# Pond tips



## tipul3 (Jan 29, 2008)

Any tips for pond or small lake bank casting. I have been bass fishing for a long time but sometimes it seems I cannot catch the big ones. Maybe I can learn something from ya'll...


----------



## Saugeyefisher (Jul 19, 2010)

When I aproach a new pond, almost always the first lure i throw is a buzzbait. I usualy walk around the pond and fish all the shoreline casting parellel to shore. Then after that usually walk the pond with a rubber worm texas rigged with as small as a weight u can get by with. With the worm i fancast the banks paying more attention to any cover or nice droppoffs. 
Bobby


----------



## BigDub007 (Apr 1, 2010)

night time jitterbuggin.....will bring you some fat sloppy fish ........or live bluegill on a big bobber ...lol


----------



## BigDub007 (Apr 1, 2010)

Also fish fluke style baits weightless .....jerk jerk pause bass have been hammering them latley smoke color/silver sparkle.....


----------



## lang99 (Mar 6, 2009)

senko's weightless t-rigged are killer in ponds


----------



## Tokugawa (Apr 29, 2008)

lang99 said:


> senko's weightless t-rigged are killer in ponds


they are killer everywhere! 

I like creature baits too.


----------



## melo123 (Jan 29, 2010)

small crankbaits, bluegill with a wide gap hook in the back, senko and a spro frog is awesome in weedy ponds. bluegill are awesome for bigbass tho.


----------



## Smallmouth Crazy (Apr 4, 2006)

Been doing good with 1/8th oz spinnerbaits lately.


----------



## youngpondfisher (Sep 10, 2010)

i mainly use small crankbaits and senkos, waky rigged and texas rigged. i fish alot of murkey ponds so i use dark worms and crank baits with both light and dark colors.


----------



## smokein (Jan 23, 2009)

Been having some real good luck with watermelon flukes.


----------



## qpan13 (May 30, 2010)

texas worm or creature baits are my favorite... Takes more time to locate the fish but when you do this will pick them apart. Also to locate them a black buzzbait has been great for me this year


----------



## Pigsticker (Oct 18, 2006)

I try and be very quiet overall, keep moving constantly, keep my shadow off the water and use subtle weedless lures fished slowly. If its a small pond rest assured every cast at least one bass sees your lure but probably plenty. So I try and use very big, slow plastics mostly weightless if possible and focus on presentation and the smallest possible splash when casting. Mostly dark colors of the likely suspects, magnum flukes, senko, 10" worm, 9" sluggo, horny toads and frogs, big lizards like brush hogs and 4-5" tubes. Dont be afraid to try white when in a lull. I Mostly T-rig but some wacky. When I wacky I Just lift like 4' and let slowly drop to bottom so I use a lot of different plastics that way not just worms. 
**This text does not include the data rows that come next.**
-- ==== Sys2Proof/Machine/StateCkpt.lean ====
section
/-! DEFINITION. The state of checkpoints, the error watch and understudy modules (R346 to R373). -/

namespace Sys2Proof.Machine

/-- The states of a job's checkpoint (R352, WCH_CKPT_STATUS.STATE). -/
inductive CkptSt where
  | idle | armed | paused | copying | draining
  deriving DecidableEq, Repr

/-- The code of a checkpoint state. -/
def CkptSt.code : CkptSt → Nat
  | .idle => 0 | .armed => 1 | .paused => 2 | .copying => 3 | .draining => 4

/-- The content of a LEARNER piece (R347). -/
structure LearnerImg where
  step      : Nat
  vStep     : Nat
  vCount    : Nat
  vReasons  : Nat
  vReason   : Nat
  vValid    : Bool
  vSkip     : Bool
  nextEpoch : Nat
  gstates   : Map GroupState
  gsets     : List HeldGset
  gov       : List GovState
  deriving DecidableEq, Repr

/-- The content of a TROUPE piece (R347): semaphores, queues with their entries, Flint seed, stream registers by logical core,
TRP_VCTRL, the LIVE epoch and the scorer's counts. -/
structure TroupeImg where
  sems    : List Nat
  queues  : List (Nat × List Nat)
  seed    : Nat
  streams : List (Nat × List Nat)
  pin     : Bool
  auto    : Bool
  maxLag  : Nat
  lagchk  : Bool
  alt     : Bool
  epoch   : Nat
  sHandCnt : Nat
  sealCnt  : Nat
  deriving DecidableEq, Repr

/-- The content of a GROUPS piece (R347). -/
structure GroupsImg where
  groups   : List GroupRec
  trees    : List TreeRec
  barriers : List BarrierEnt
  members  : List (Nat × Nat)
  prompter : List (Nat × PromSlot)
  deriving DecidableEq, Repr

/-- What a piece holds: stored bytes, register images or logical records. A RING piece also holds the engine's own state. -/
inductive PieceVal where
  | bytes (b : List Byte)
  | learner (x : LearnerImg)
  | ring (b : List Byte) (r : Ring)
  | troupe (x : TroupeImg)
  | groups (x : GroupsImg)
  deriving DecidableEq, Repr

/-- A piece of an image (R347, R360). `addr` and `len` give the live data; `digest` is what its entry says of its stored bytes. -/
structure Piece where
  kind     : Nat
  troupe   : Nat
  fmt      : Nat := 0xFF
  liveFmt  : Nat := 0xFF
  record   : Nat := 0
  firstBlk : Nat := 0
  nblk     : Nat := 0
  addr     : Nat := 0
  len      : Nat := 0
  val      : PieceVal
  digest   : Nat := 0
  deriving DecidableEq, Repr

/-- A stratum 0 or stratum 1 image: what its manifest says (R360) and its pieces. -/
structure CkptImage where
  job      : Nat
  lmid     : Nat
  no       : Nat
  step     : Nat
  tCut     : Nat
  cl       : Nat := 1
  complete : Bool := false
  skewed   : Bool := false
  narrow   : Bool := false
  /-- IMAGE_BYTES, PART_OFF and DIGEST of the manifest. -/
  bytes    : Nat := 0
  offs     : List Nat := []
  digest   : Nat := 0
  dclass   : Nat := 0
  castDigest : Nat := 0
  cursor   : List Byte := []
  pieces   : List Piece := []
  deriving DecidableEq, Repr

/-- A catalogue entry of a restore (R364) with the image it names. `layoutOk`: its reserved bytes and SOURCE are right. For the LMID
of another module, `ok` says whether apply_one succeeds there with the entry; `image` is read for this module's own LMID. -/
structure CatEntry where
  step     : Nat
  lmid     : Nat
  source   : Nat
  layoutOk : Bool := true
  ok       : Bool := true
  image    : Option CkptImage := none
  deriving DecidableEq, Repr

/-- A drain buffer that the host supplied (R362). -/
structure DrainBuf where
  hdr  : CmdHdr
  addr : Nat
  len  : Nat
  deriving DecidableEq, Repr

/-- A replica comparison that waits, with what the job's other modules report (R368). -/
structure Compare where
  hdr    : CmdHdr
  others : List ReplDigest
  pairs  : List (Nat × Nat)
  deriving DecidableEq, Repr

/-- One job of this module: WCH_CKPT registers (R373), the checkpoint in progress and the stratum 0 image. -/
structure Job where
  plan     : JobPlan
  st       : CkptSt := .idle
  held     : Bool := false
  no       : Nat := 0
  step     : Nat := 0
  tCut     : Nat := 0
  abortCnt : Nat := 0
  heldCnt  : Nat := 0
  stallCnt : Nat := 0
  ue       : Bool := false
  abort    : Bool := false
  heldEv   : Bool := false
  s1Done   : Bool := false
  s0Done   : Bool := false
  cut      : Bool := false
  cursor   : List Byte := []
  /-- A cursor that came at T_REL or later, for the next cut (R361). -/
  later    : Option (List Byte) := none
  /-- Troupes of this module that stand at their cut point. -/
  atCut    : List Nat := []
  /-- Stack pages of the job whose copy is outstanding. -/
  pages    : List Nat := []
  /-- A source unit was poisoned (R358). -/
  bad      : Bool := false
  image    : Option CkptImage := none
  bufs     : List DrainBuf := []
  /-- Bytes of the image that have been drained. -/
  drained  : Nat := 0
  /-- At the coordinator: modules whose drain has not ended. -/
  waitDrain : List Nat := []
  /-- Replica comparisons that wait, and the troupes held for them at a cut point (R368). -/
  cmp      : List Compare := []
  cmpAt    : List Nat := []
  deriving DecidableEq, Repr

/-- What the error watch measures (R351). -/
inductive WatchCause where
  | ce | retry | retrain | therm | reg
  deriving DecidableEq, Repr

/-- What the error watch has counted of a cause at a stack or port in one bin of 1 s (R351). -/
structure WatchMark where
  cause : WatchCause
  unit  : Nat
  sec   : Nat
  n     : Nat
  deriving DecidableEq, Repr

/-- WCH_THRESH, WCH_EVT (R351, R373) and the hold-off. -/
structure Watch where
  ceRate    : Nat := 0
  retryRate : Nat := 0
  retrainHr : Nat := 0
  regWarn   : Nat := 0
  thermMargin : Nat := 0
  holdoffS  : Nat := 1
  auto      : Bool := false
  reqCnt    : Nat := 0
  suppCnt   : Nat := 0
  reg       : Bool := false
  therm     : Bool := false
  retrain   : Bool := false
  retry     : Bool := false
  ce        : Bool := false
  holdUntil : Option Nat := none
  /-- The counts of the latest hour, newest bin first. -/
  marks     : List WatchMark := []
  deriving DecidableEq, Repr

/-- WCH_SUB (R373): the LMID held, the state of the substitution, staged images by LMID, and whether one is under way on another
module of this module's jobs. `t` holds the Cue counts of the steps passed (R371). -/
structure Sub where
  lmid    : Nat := 0xFFF
  state   : Nat := 0
  staged  : Map CastImage := []
  subDone : Bool := false
  away    : Bool := false
  waits   : List Nat := []
  t       : List Nat := []
  /-- Learner troupes that were not filled: they post no contribution until a restore (R372). -/
  unfilled : List Nat := []
  deriving DecidableEq, Repr

/-- Jobs by local number, the error watch and the understudy. -/
structure Ckpt where
  jobs  : Map Job := []
  watch : Watch := {}
  sub   : Sub := {}
  deriving DecidableEq, Repr

end Sys2Proof.Machine
end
The only search bait I use in pond is a 3/4-1oz spinnerbait only because its my favorite way to catch bass. On big Colorado blade so I can really slow roll it. You dont need to search in a small pond. I don't like to fish too fast or make too many cast alerting them to my presence. Some ponds hardly get fished at all and the bigguns are wary and spook easily IMO. And bigguns is what we're all after right? If u just want a lot of action/bites stick with wacky senko.

Fish the shallow end in low light and the slope/drop and deep end mid day. But if really weedy there's gonna be some bass in the shallows all day though. That's usually my favorite area.


----------



## jcustunner24 (Aug 20, 2007)

1.) Get a cheap pair of polarized sunglasses (10 bucks at Wally World)

2.) Wacky rig a senko

3.) Take pics and share them on OGF.


----------



## tipul3 (Jan 29, 2008)

Awesome information, I hear a lot about Senko's?? hate to say it but never used them much, will start. I drive on 71 between Mansfield and Cbus and also st rt 30 between Mansfield and Upper and notice many small ponds and lakes that seem to have been built during the construction of those highways, wonder how or who to ask permission?


----------



## melo123 (Jan 29, 2010)

texas rig a zoom trick worm and throw it on the edge of the weed mats and you will catch them like its your job


----------



## willyb021 (Jun 1, 2009)

been hammering them on texas rigged 4" green yum dinger with chartreuse tip


----------



## skippyflyboy (Jan 5, 2010)

Texas rigged Senkos cast down shore on the non bank side of hydrilla(?) and weed beds, Hollowed bodied frogs across weed beds in the early mornings and evenings seem to work best for me.


----------



## surfspc (Jun 25, 2011)

Nice tips. I love using plastics in small ponds. They fish seem to be more hungry as they dont care as much


----------